Et elle n'arrête pas ce manège tant que les 9 poussins présents (du moins ce que je peux compter dans tout ce brouhaha) ne sont pas tous partis se cacher à l'abri dans la végétation. Une fois la nichée en sécurité, la femelle s'envole pas très loin dans un feuillu et voilà la seule photo que je peux en faire avant qu'elle ne s'éloigne encore un peu plus.



Et voilà ce que mes rencontres m'ont permis d'apprendre sur le comportement des poules des trois espèces de tétraoninés présentes au Québec. La moins agressive est, sans trop de surprise, celle du Tétras du Canada. En deuxième position, la femelle du Tétras à queue fine semble plus préoccuper à faire s'enfuir sa marmaille qu'à vouloir affronter physiquement le prédateur potentiel. Par contre, la femelle de la Gélinotte huppée est prête à mettre sa vie en péril pour défendre sa nichée.

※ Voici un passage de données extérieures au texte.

-- ==== Sys2Proof/Tests/Slice0.lean ====
section
/-! SUPPORT. Checks of the model by the spec's own numbers: ill-formed instructions, words decoded by hand, single instructions, and for
each statement a state and operands that meet its hypotheses (the theorems wit_…). Expected values are worked out by hand from the rules
that each section names. -/

namespace Sys2Proof.Tests

open Sys2Proof Sys2Proof.Machine

/-! ## Well-formedness: one ill-formed instruction for each check (R204, R213, R219, R223, R239) -/

theorem test_wf_ok : (Instr.add ⟨[.pxr 1 0 3], 2, 3, 0⟩).WellFormed = true := by decide
theorem test_wf_event : (Instr.beacon 0).WellFormed = false := by decide
theorem test_wf_chain_too_long : (Instr.vld ⟨[.pxi 0, .pxi 0, .pxi 0, .pxv 0 0 0 0], 0, 0, 0, 0⟩).WellFormed = false := by decide
theorem test_wf_two_pxr : (Instr.add ⟨[.pxr 1 0 3, .pxr 1 0 3], 2, 3, 0⟩).WellFormed = false := by decide
theorem test_wf_four_pxi : (Instr.addi ⟨[.pxi 0, .pxi 0, .pxi 0, .pxi 0], 2, 3⟩).WellFormed = false := by decide
theorem test_wf_xs_payload : (Instr.ldx ⟨[.pxi 128, .pxx 0], 2, 3, 0⟩).WellFormed = false := by decide
theorem test_wf_kind_not_accepted : (Instr.nop ⟨[.pxi 0], 0⟩).WellFormed = false := by decide
theorem test_wf_pxr_missing : (Instr.sel ⟨[], 1, 2, 0⟩).WellFormed = false := by decide
theorem test_wf_reserved_et : (Instr.vadd ⟨[.pxv 0 0 15 0], 1, 2, 3, 0, 0⟩).WellFormed = false := by decide
theorem test_wf_reserved_sz : (Instr.ld ⟨[.pxr 0 0 7], 1, 2, 0⟩).WellFormed = false := by decide
theorem test_wf_reserved_rm : (Instr.vadd ⟨[], 1, 2, 3, 6, 0⟩).WellFormed = false := by decide
theorem test_wf_mov_form : (Instr.movToLoop ⟨[.pxr 1 2 0], 0, 4, 0⟩).WellFormed = false := by decide

/-! ## Words written out from R205 to R207 and R220 to R222 -/

/-- ADD w3, w5 with f = 1: 0000001 0011 0101 1. -/
theorem test_decode_add : decode [0x026B] = .ok (.add ⟨[], 3, 5, 1⟩) 1 := by decide
/-- PXI 3 (1111000 000000011), MOVI w1, 4 (0101001 0001 00100): the immediate is 3*32 + 4. -/
theorem test_decode_movi : decode [0xF003, 0x5224] = .ok (.movi ⟨[.pxi 3], 1, 4⟩) 2 ∧ (RI.mk [.pxi 3] 1 4).fld.immS = 100 := by decide
/-- PXR t=7, rc=0, sz=0 (1111001 0111 00 000), SEL w1, w2 (0100111 0001 0010 0). -/
theorem test_decode_sel : decode [0xF2E0, 0x4E24] = .ok (.sel ⟨[.pxr 7 0 0], 1, 2, 0⟩) 2 := by decide
/-- MOV with rc = 3 and f = 0 writes a loop register (R239). -/
theorem test_decode_mov_loop : decode [0xF238, 0x5008] = .ok (.movToLoop ⟨[.pxr 1 3 0], 0, 4, 0⟩) 2 := by decide
/-- FADD w2, w3: 0110000 0010 0011 0. -/
theorem test_decode_fadd : decode [0x6046] = .ok (.fadd ⟨[], 2, 3, 0⟩) 1 := by decide
/-- BR -1: 1000000 111111111. -/
theorem test_decode_br : decode [0x81FF] = .ok (.br ⟨[], 0x1FF⟩) 1 ∧ (Z9.mk [] 0x1FF).fld.immS = -1 := by decide
/-- PXM sc=1, ord=1, wt=0, cp=2 (1111010 001 01 00 10), LD w4, w9 (1011000 0100 1001 0). -/
theorem test_decode_ld : decode [0xF452, 0xB092] = .ok (.ld ⟨[.pxm 1 1 0 2], 4, 9, 0⟩) 2 := by decide
/-- PXR t=0, rc=3, sz=0, CAS w3, w2 (1100010 0011 0010 0). -/
theorem test_decode_cas : decode [0xF218, 0xC464] = .ok (.cas ⟨[.pxr 0 3 0], 3, 2, 0⟩) 2 := by decide
/-- PXM, BARW w1, 2 (1101110 0001 00010). -/
theorem test_decode_barw : decode [0xF400, 0xDC22] = .ok (.barw ⟨[.pxm 0 0 0 0], 1, 2⟩) 2 := by decide
/-- FUTW w2, w1: 1110000 0010 0001 0. -/
theorem test_decode_futw : decode [0xE042] = .ok (.futw ⟨[], 2, 1, 0⟩) 1 := by decide
/-- PXP page 1, VADD (1111011 01 0000000), d=1, s=2, t=3, rm=0, ftz=1. -/
theorem test_decode_vadd : decode [0xF680, 0x1231] = .ok (.vadd ⟨[], 1, 2, 3, 0, 1⟩) 2 := by decide
/-- PXV m=2, mm=1, et=1, sat=0 (1111100 010 1 0001 0), PXP page 1, VLD (1111011 01 0110000), d=5, s=6, t=0, i=15. -/
theorem test_decode_vld : decode [0xF8A2, 0xF6B0, 0x560F] = .ok (.vld ⟨[.pxv 2 1 1 0], 5, 6, 0, 15⟩) 3 := by decide
/-- PXX 7, PXP page 1, XBR (1111011 01 1010000), d=2, o=0xFFC: the offset is -4. -/
theorem test_decode_xbr : decode [0xFA07, 0xF6D0, 0x2FFC] = .ok (.xbr ⟨[.pxx 7], 2, 0xFFC⟩) 3 ∧
    (XB.mk [.pxx 7] 2 0xFFC).fld.immS = -4 := by decide
/-- PXP page 2, MMA (1111011 10 0000100). -/
theorem test_decode_mma : decode [0xF704, 0x1230] = .ok (.mma ⟨[], 1, 2, 3, 0⟩) 2 := by decide
/-- PXP page 2, CPY (1111011 10 0010000). -/
theorem test_decode_cpy : decode [0xF710, 0x1234] = .ok (.cpy ⟨[], 1, 2, 3, 4⟩) 2 := by decide
/-- PXP page 2, SPAWN (1111011 10 0100000). -/
theorem test_decode_spawn : decode [0xF720, 0x1230] = .ok (.spawn ⟨[], 1, 2, 3, 0⟩) 2 := by decide
/-- PXI 2, PXP page 2, CSRR (1111011 10 1000011), d=3, i=5: register 2*16 + 5. -/
theorem test_decode_csrr : decode [0xF002, 0xF743, 0x3005] = .ok (.csrr ⟨[.pxi 2], 3, 0, 0, 5⟩) 3 ∧
    ((XA.mk [.pxi 2] 3 0 0 5).fld 2).immU = 37 := by decide
/-- The unassigned codes 0x7F, 0x2E and 0x0F of page 1. -/
theorem test_decode_unassigned : decode [0xFFFF] = .trap 0x01 0 ∧ decode [0x5C00] = .trap 0x01 0 ∧ decode [0xF68F, 0] = .trap 0x01 0 := by
  decide
/-- A fifth prefix is ILLPFX at its own place; PXP of page 3 is ILLFLD. -/
theorem test_decode_refused : decode [0xF001, 0xF200, 0xF400, 0xF800, 0xFA00] = .trap 0x02 4 ∧ decode [0xF780 ||| 0x180, 0] = .trap 0x03 0 := by
  decide
/-- The table numbers of one-parcel and two-parcel rows. -/
theorem test_table_words : decodeTableWord 16 0x0200 = some (.add ⟨[], 0, 0, 0⟩) ∧
    decodeTableWord 32 0xF6800000 = some (.vadd ⟨[], 0, 0, 0, 0, 0⟩) ∧ decodeTableWord 32 0xF2004E00 = some (.sel ⟨[.pxr 0 0 0], 0, 0, 0⟩) := by
  decide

J'aurais aimé expérimenter plus de rencontres avec le Tétras à queue fine, car une seule occasion peut ne pas refléter le comportement habituel. Si quelqu'un d'entre vous qui lisez ce billet a vécu une expérience différente avec ce tétras, j'aimerais bien en entendre parler.


4 commentaires:

Noushka a dit…

WOW!
Quel post extraordinaire et passionnant!
Je n'ai pas souvent le temps de lire le texte entier chez tous ma blogueurs, surtout quand il est long , mais ton blog est un vraiment un incontournable en la matière!
Comme j'aurais aimé être là pour ces rencontres!
Faire de belles photos comme les tiennes est bien, mais faire une étude approfondie de leurs mœurs est autre chose!
C'est ce que je me propose de faire, une fois installée pour de bon en Australie!!
Je suis passée voir tes autres posts, mais pas le temps de laisser des commentaires, nous allons être coupés d'électricité pendant plusieurs heures...
Mes amitiés et bonne continuation!

Noushka a dit…

J'aimerais te contacter par mail pour ton aide!
Pourrais-tu m'en envoyer un rapide quand tu as 2 minutes?!
Merci d'avance!
Bizzzz!

Didier 85 a dit…

Très belles photos bien documentées !
Bonne soirée et @ bientôt
Didier 85

Anonyme a dit…

Une belle trouvaille ce poussin tétras ! Il est vraiment adorable. J'ai eu deux rencontres avec le tétras du Canada et cet oiseau ne m,a pas semblé très farouche comparativement à d'autres espèces rencontrés. Et il a fier allure ! J'espère bien le croiser de nouveau.